1. Analytical Framework

We used the following three steps to measure spatial accessibility to ICU beds under the temporal uncertainty of supply and mobility. 1) Calculate the probability distribution of supply and mobility, which would be used as the randomized input variables in the Monte-Carlo simulation.
2) Assess spatial accessibility to ICU beds 999 times (i.e., Monte-Carlo simulation) to investigate the impacts of the two randomized variables on the measures.

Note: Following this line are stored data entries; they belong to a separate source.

@[simp] theorem State.countLatch_base (s : State) : (State.countLatch s).base = s.base := by simp [State.countLatch]

@[simp] theorem State.fieldLatch_base (s : State) (e : Nat) (f : Fld) :
    (State.fieldLatch s e f).base = s.base := by unfold State.fieldLatch; split <;> simp

@[simp] theorem State.fieldAfter_base (s : State) (e : Nat) (f : Fld) : (State.fieldAfter s e f).base = s.base := by simp [State.fieldAfter]

@[simp] theorem State.readWord_base (s : State) (e o : Nat) : (State.readWord s e o).2.base = s.base := by unfold State.readWord; split <;> simp

@[simp] theorem State.fieldStore_base (s : State) (e : Nat) (f : Fld) (v : Nat) :
    (State.fieldStore s e f v).base = s.base := by unfold State.fieldStore; split <;> simp

@[simp] theorem State.setModel_base (s : State) (m : Nat) : (State.setModel s m).base = s.base := by
  unfold State.setModel
  dsimp only
  repeat' (first | (simp; done) | split)

@[simp] theorem State.writePfc_base (s : State) (e v : Nat) : (State.writePfc s e v).base = s.base := by simp [State.writePfc]

@[simp] theorem State.writePmd_base (s : State) (e o v : Nat) (store : State → State) (h : ∀ u, (store u).base = u.base) : (s.writePmd e o v store).base = s.base := by
  unfold State.writePmd
  dsimp only
  repeat' (first | exact h s | (simp [h]; done) | split)

@[simp] theorem State.writeVs_base (s : State) (o v : Nat) (store : State → State) (h : ∀ u, (store u).base = u.base) : (s.writeVs o v store).base = s.base := by
  unfold State.writeVs
  dsimp only
  repeat' (first | exact h s | (simp [h]; done) | split)

@[simp] theorem State.writeWord_base (s : State) (e o v : Nat) : (State.writeWord s e o v).base = s.base := by
  unfold State.writeWord
  dsimp only
  repeat' (first | (simp; done) | split)

/-! ### Object.lean -/

@[simp] theorem State.readBlock_base (s : State) (e o n : Nat) : (s.readBlock e o n).2.base = s.base := by
  induction n generalizing s o with
  | zero => rfl
  | succ n ih => simp [State.readBlock, ih]

@[simp] theorem objReadCmd_tame  : (objReadCmd).Tame := ⟨fun _ _ => rfl, fun _ _ _ => by
  unfold objReadCmd
  dsimp only
  repeat' (first | (simp; done) | split)⟩

@[simp] theorem State.writeWords_base (s : State) (e : Nat) (ws : Words) : (State.writeWords s e ws).base = s.base := by simp [State.writeWords]

@[simp] theorem State.blockWrite_base (s : State) (e : Nat) (ws : Words) (payload : List Byte) :
    (State.blockWrite s e ws payload).st.base = s.base := by
  unfold State.blockWrite
  dsimp only
  repeat' (first | (simp; done) | split)

@[simp] theorem State.blockRest_base (s : State) (e : Nat) (ws : Words) (payload : List Byte) :
    (State.blockRest s e ws payload).st.base = s.base := by
  unfold State.blockRest
  dsimp only
  repeat' (first | (simp; done) | split)

@[simp] theorem objWriteCmd_tame  : (objWriteCmd).Tame := ⟨fun _ _ => rfl, fun _ _ _ => by simp [objWriteCmd]⟩

@[simp] theorem objModifyCmd_tame  : (objModifyCmd).Tame := ⟨fun _ _ => rfl, fun _ _ _ => by
  unfold objModifyCmd
  dsimp only
  repeat' (first | (simp; done) | split)⟩

@[simp] theorem State.restAct_base (s : State) (t : Taken) : (State.restAct s t).st.base = s.base := by unfold State.restAct; split <;> simp

@[simp] theorem State.settleRest_base (s : State) (w : Wait) : (s.settleRest w).base = s.base := by
  unfold State.settleRest
  split
  · split
    · rfl
    split
    · simp
    · exact State.retry_base _ _ _ fun _ => by simp
  · rfl

@[simp] theorem State.settleRests_base (s : State) : (State.settleRests s).base = s.base := by simp [State.settleRests]

/-! ### Unpark.lean -/

@[simp] theorem State.unparkWith_base (s : State) (ch : Nat) (how : ParkStep) : (State.unparkWith s ch how).base = s.base := by simp [State.unparkWith]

The simulation provided the stochastic distribution of the measures for each location.
3) Spatial clustering was implemented to group locations based on the measures and to demonstrate which locations had sufficient and reliable accessibility.

1.1. Calculate probability distribution of supply and mobility

In [7]:
fig = plt.figure(figsize=(12,6))
ax1 = fig.add_subplot(1, 2, 1)

aval_ratio['Harris'].hist(bins=[10, 15, 20, 25, 30, 35, 40, 45, 50, 55], ax=ax1, color='black', grid=False)
plt.xticks(list(range(0, 105, 10)), fontsize=20)
plt.yticks(fontsize=20)
ax1.set_ylabel('Days (total = 153)', fontsize=24)
ax1.set_xlabel('Availability (%)', fontsize=24)
ax1.set_xlim(0, 100)

ax2 = fig.add_subplot(1, 2, 2)
plt.hist(mobility['inbound'], bins=list(range(0, 75, 5)), label='Inbound', edgecolor='#b2df8a', linewidth=3, histtype='step')
plt.hist(mobility['outbound'], bins=list(range(0, 75, 5)), label='Outbound' , edgecolor='#1f78b4', linewidth=3, histtype='step')
plt.legend(loc='upper left', fontsize='x-large')
ax2.set_ylabel('Frequency (total = 56)', fontsize=24)
ax2.set_xlabel('Traffic speed (mph)', fontsize=24)
ax2.set_xlim(0, 70)
plt.xticks(fontsize=20)
plt.yticks([0, 5, 10, 15, 20],fontsize=20)

plt.tight_layout()
In [8]:
# Calculate the percentage of how many percentage of ICU beds are available
probs = [0, 0.2, 0.4, 0.6, 0.8, 1.0]

supply_prob = pd.DataFrame(index=county_list, columns=probs)
for county in county_list:
    for idx, val in enumerate(probs):
        if idx == len(probs) - 1:
            break
            
        supply_prob.loc[county, probs[idx+1]] = aval_ratio.loc[(aval_ratio[county] >= val*100) & (aval_ratio[county] < probs[idx +1]*100)].shape[0]
    
supply_prob = supply_prob / 153
supply_prob = supply_prob.drop(columns=[0.0])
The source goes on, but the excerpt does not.